Your task:
Using the records below, please work out how many lines contain "Machine"; answer with the number alone.

Stored data:
*** Block opens ***

-- ==== Sys2Proof/Laws/KeepsLane.lean ====
section
/-! SUPPORT. What the operations of Machine/Lane.lean keep. -/

namespace Sys2Proof.Machine

theorem onLane_keeps (n : Nat) (f : Lane → Lane) (s : State) {z : State} (hk : Keeps z s) :
    Keeps z (onLane n f s) := by
  unfold onLane
  repeat' (with_reducible (first | assumption | apply State.setLane_keeps))

theorem setLaneState_keeps (n st : Nat) (s : State) {z : State} (hk : Keeps z s) :
    Keeps z (setLaneState n st s) := by
  unfold setLaneState
  repeat' (with_reducible (first | assumption | apply State.wr_keeps))

theorem setChanState_keeps (n st : Nat) (s : State) {z : State} (hk : Keeps z s) :
    Keeps z (setChanState n st s) := by
  unfold setChanState
  repeat' (with_reducible (first | assumption | apply State.forAll_keeps | apply setLaneState_keeps | intro _))

theorem laneEvent_keeps (n k : Nat) (s : State) {z : State} (hk : Keeps z s) :
    Keeps z (laneEvent n k s) := by
  unfold laneEvent
  repeat' (with_reducible (first | assumption | apply State.raiseIf_keeps))

theorem alignClear_keeps (n : Nat) (s : State) {z : State} (hk : Keeps z s) :
    Keeps z (alignClear n s) := by
  unfold alignClear
  repeat' (with_reducible (first | assumption | apply State.forAll_keeps | apply State.wr_keeps | apply onLane_keeps | intro _))

theorem trainPass_keeps (n : Nat) (s : State) {z : State} (hk : Keeps z s) :
    Keeps z (trainPass n s) := by
  unfold trainPass
  repeat' (with_reducible (first | assumption | apply onLane_keeps | apply alignClear_keeps))

theorem trainRestart_keeps (n : Nat) (s : State) {z : State} (hk : Keeps z s) :
    Keeps z (trainRestart n s) := by
  unfold trainRestart
  repeat' (with_reducible (first | assumption | apply State.bumpSat_keeps | apply onLane_keeps | apply trainPass_keeps))

theorem attemptLane_keeps (n : Nat) (s : State) {z : State} (hk : Keeps z s) :
    Keeps z (attemptLane n s) := by
  unfold attemptLane
  repeat' (with_reducible (first
    | assumption | apply State.wr_keeps | apply State.inc_keeps | apply State.setLane_keeps | apply setLaneState_keeps
    | apply alignClear_keeps))

theorem attempt_keeps (n : Nat) (s : State) {z : State} (hk : Keeps z s) :
    Keeps z (attempt n s) := by
  unfold attempt
  repeat' (with_reducible (first | assumption | apply State.forAll_keeps | apply attemptLane_keeps | intro _))

theorem bumpRetry_keeps (n : Nat) (s : State) {z : State} (hk : Keeps z s) :
    Keeps z (bumpRetry n s) := by
  unfold bumpRetry
  repeat' (with_reducible (first | assumption | apply State.wr_keeps))

theorem stampTrainTime_keeps (n : Nat) (s : State) {z : State} (hk : Keeps z s) :
    Keeps z (stampTrainTime n s) := by
  unfold stampTrainTime
  repeat' (with_reducible (first | assumption | apply State.wr_keeps | split))

theorem laneRest_keeps (n : Nat) (s : State) {z : State} (hk : Keeps z s) :
    Keeps z (laneRest n s) := by
  unfold laneRest
  repeat' (with_reducible (first | assumption | apply onLane_keeps))

theorem trainRecord_keeps (n cause : Nat) (s : State) {z : State} (hk : Keeps z s) :
    Keeps z (trainRecord n cause s) := by
  unfold trainRecord
  repeat' (with_reducible (first | assumption | apply jnlAppend_keeps))

theorem trainFail_keeps (n cause : Nat) (fs : List Nat) (s : State) {z : State} (hk : Keeps z s) :
    Keeps z (trainFail n cause fs s) := by
  unfold trainFail
  repeat' (with_reducible (first
    | assumption | apply State.forAll_keeps | apply State.wr_keeps | apply setLaneState_keeps | apply laneEvent_keeps
    | apply alignClear_keeps | apply stampTrainTime_keeps | apply laneRest_keeps | apply trainRecord_keeps | apply Keeps.foldl
    | intro _))

theorem lockFound_keeps (n : Nat) (s : State) {z : State} (hk : Keeps z s) :
    Keeps z (lockFound n s) := by
  unfold lockFound
  repeat' (with_reducible (first
    | assumption | apply State.wr_keeps | apply onLane_keeps | apply setLaneState_keeps | apply trainPass_keeps
    | apply Keeps.ite | intro _))

theorem lockTimeout_keeps (n : Nat) (energy : Bool) (s : State) {z : State} (hk : Keeps z s) :
    Keeps z (lockTimeout n energy s) := by
  unfold lockTimeout
  repeat' (with_reducible (first
    | assumption | apply State.forAll_keeps | apply State.wr_keeps | apply setLaneState_keeps | apply laneEvent_keeps
    | apply alignClear_keeps | apply bumpRetry_keeps | apply laneRest_keeps | apply Keeps.ite | intro _))

theorem gangTape_keeps (n ev : Nat) (s : State) {z : State} (hk : Keeps z s) :
    Keeps z (gangTape n ev s) := by
  unfold gangTape
  repeat' (with_reducible (first
    | assumption | apply State.forAll_keeps | apply State.raise_keeps | apply portLeaveUp_keeps | apply onLane_keeps
    | apply setLaneState_keeps | apply alignClear_keeps | apply bumpRetry_keeps | apply laneRest_keeps | intro _ | dsimp only
    | apply Keeps.frame'))

theorem lockGone_keeps (n : Nat) (s : State) {z : State} (hk : Keeps z s) :
    Keeps z (lockGone n s) := by
  unfold lockGone
  repeat' (with_reducible (first
    | assumption | apply State.wr_keeps | apply State.raise_keeps | apply portLeaveUp_keeps | apply onLane_keeps
    | apply setLaneState_keeps | apply alignClear_keeps | apply attempt_keeps | apply gangTape_keeps | apply Keeps.ite | intro _
    | split))

theorem lockLost_keeps (n : Nat) (energy : Bool) (s : State) {z : State} (hk : Keeps z s) :
    Keeps z (lockLost n energy s) := by
  unfold lockLost
  repeat' (with_reducible (first | assumption | apply State.wr_keeps | apply State.inc_keeps | apply lockGone_keeps | apply Keeps.ite | intro _))

theorem budgetExpiry_keeps (n : Nat) (s : State) {z : State} (hk : Keeps z s) :
    Keeps z (budgetExpiry n s) := by
  unfold budgetExpiry
  repeat' (with_reducible (first | assumption | apply trainFail_keeps | apply Keeps.ite | intro _))

theorem request_keeps (n : Nat) (f : ReqFor) (s : State) {z : State} (hk : Keeps z s) :
    Keeps z (request n f s) := by
  unfold request
  repeat' (with_reducible (first | assumption | apply State.bumpSat_keeps | apply onLane_keeps))

theorem nextMove_keeps (n : Nat) (s : State) {z : State} (hk : Keeps z s) :
    Keeps z (nextMove n s) := by
  unfold nextMove
  repeat' (with_reducible (first | assumption | apply State.setLane_keeps | apply request_keeps | apply Keeps.ite | intro _))

theorem converge_keeps (n : Nat) (s : State) {z : State} (hk : Keeps z s) :
    Keeps z (converge n s) := by
  unfold converge
  repeat' (with_reducible (first
    | assumption | apply State.forAll_keeps | apply onLane_keeps | apply Keeps.ite
    | intro _))

theorem judgeWindow_keeps (n bad p : Nat) (s : State) {z : State} (hk : Keeps z s) :
    Keeps z (judgeWindow n bad p s) := by
  unfold judgeWindow
  repeat' (with_reducible (first
    | assumption | apply State.setLane_keeps | apply request_keeps | apply nextMove_keeps | apply converge_keeps
    | apply Keeps.ite | intro _ | split))

theorem tapAnswer_keeps (n : Nat) (ok : Bool) (s : State) {z : State} (hk : Keeps z s) :
    Keeps z (tapAnswer n ok s) := by
  unfold tapAnswer
  repeat' (with_reducible (first | assumption | apply State.setLane_keeps | apply nextMove_keeps | split | dsimp only))

theorem adaptationEnd_keeps (n : Nat) (s : State) {z : State} (hk : Keeps z s) :
    Keeps z (adaptationEnd n s) := by
  unfold adaptationEnd
  repeat' (with_reducible (first | assumption | apply State.setLane_keeps | apply Keeps.ite | intro _))

theorem storeEq_keeps (n k : Nat) (eq : RxEq) (s : State) {z : State} (hk : Keeps z s) :
    Keeps z (storeEq n k eq s) := by
  unfold storeEq
  repeat' (with_reducible (first
    | assumption | apply State.when_keeps | apply State.wr_keeps | apply Keeps.ite
    | intro _))

theorem storeEye_keeps (n pe height width : Nat) (s : State) {z : State} (hk : Keeps z s) :
    Keeps z (storeEye n pe height width s) := by
  unfold storeEye
  repeat' (with_reducible (first | assumption | apply State.wr_keeps))

theorem tapTimeout_keeps (n : Nat) (s : State) {z : State} (hk : Keeps z s) :
    Keeps z (tapTimeout n s) := by
  unfold tapTimeout
  repeat' (with_reducible (first | assumption | apply State.inc_keeps | apply State.setLane_keeps | apply trainRestart_keeps | apply Keeps.ite | intro _))

theorem linkUpTimeout_keeps (n : Nat) (s : State) {z : State} (hk : Keeps z s) :
    Keeps z (linkUpTimeout n s) := by
  unfold linkUpTimeout
  repeat' (with_reducible (first | assumption | apply State.forAll_keeps | apply trainRestart_keeps | apply Keeps.ite | intro _))

theorem enterUp_keeps (n : Nat) (s : State) {z : State} (hk : Keeps z s) :
    Keeps z (enterUp n s) := by
  unfold enterUp
  repeat' (with_reducible (first
    | assumption | apply State.forAll_keeps | apply State.wr_keeps | apply State.fall_keeps | apply portEnterUp_keeps
    | apply onLane_keeps | apply setLaneState_keeps | apply stampTrainTime_keeps | intro _))

theorem tryUp_keeps (n : Nat) (s : State) {z : State} (hk : Keeps z s) :
    Keeps z (tryUp n s) := by
  unfold tryUp
  repeat' (with_reducible (first | assumption | apply enterUp_keeps | apply Keeps.ite | intro _))

theorem laneClear_keeps (n : Nat) (s : State) {z : State} (hk : Keeps z s) :
    Keeps z (laneClear n s) := by
  unfold laneClear
  repeat' (with_reducible (first | assumption | apply onLane_keeps | apply tryUp_keeps | apply Keeps.ite | intro _))

theorem backToTraining_keeps (n : Nat) (burst : Bool) (s : State) {z : State} (hk : Keeps z s) :
    Keeps z (backToTraining n burst s) := by
  unfold backToTraining
  repeat' (with_reducible (first
    | assumption | apply State.forAll_keeps | apply portLeaveUp_keeps | apply onLane_keeps | apply setLaneState_keeps
    | apply trainPass_keeps | intro _))

theorem bufferError_keeps (n : Nat) (s : State) {z : State} (hk : Keeps z s) :
    Keeps z (bufferError n s) := by
  unfold bufferError
  repeat' (with_reducible (first | assumption | apply State.inc_keeps | apply packetCut_keeps | apply onLane_keeps | apply laneEvent_keeps))

theorem dualOverflow_keeps (n : Nat) (s : State) {z : State} (hk : Keeps z s) :
    Keeps z (dualOverflow n s) := by
  unfold dualOverflow
  repeat' (with_reducible (first
    | assumption | apply packetCut_keeps | apply laneEvent_keeps | apply Keeps.ite
    | intro _))

theorem elastic_keeps (n fill : Nat) (s : State) {z : State} (hk : Keeps z s) :
    Keeps z (elastic n fill s) := by
  unfold elastic
  repeat' (with_reducible (first | assumption | apply State.inc_keeps | apply onLane_keeps | apply bufferError_keeps | apply Keeps.ite | intro _))

theorem wrongBlock_keeps (n : Nat) (s : State) {z : State} (hk : Keeps z s) :
    Keeps z (wrongBlock n s) := by
  unfold wrongBlock
  repeat' (with_reducible (first | assumption | apply State.when_keeps | apply onLane_keeps | intro _))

*** Block closes ***

Problem solution:
2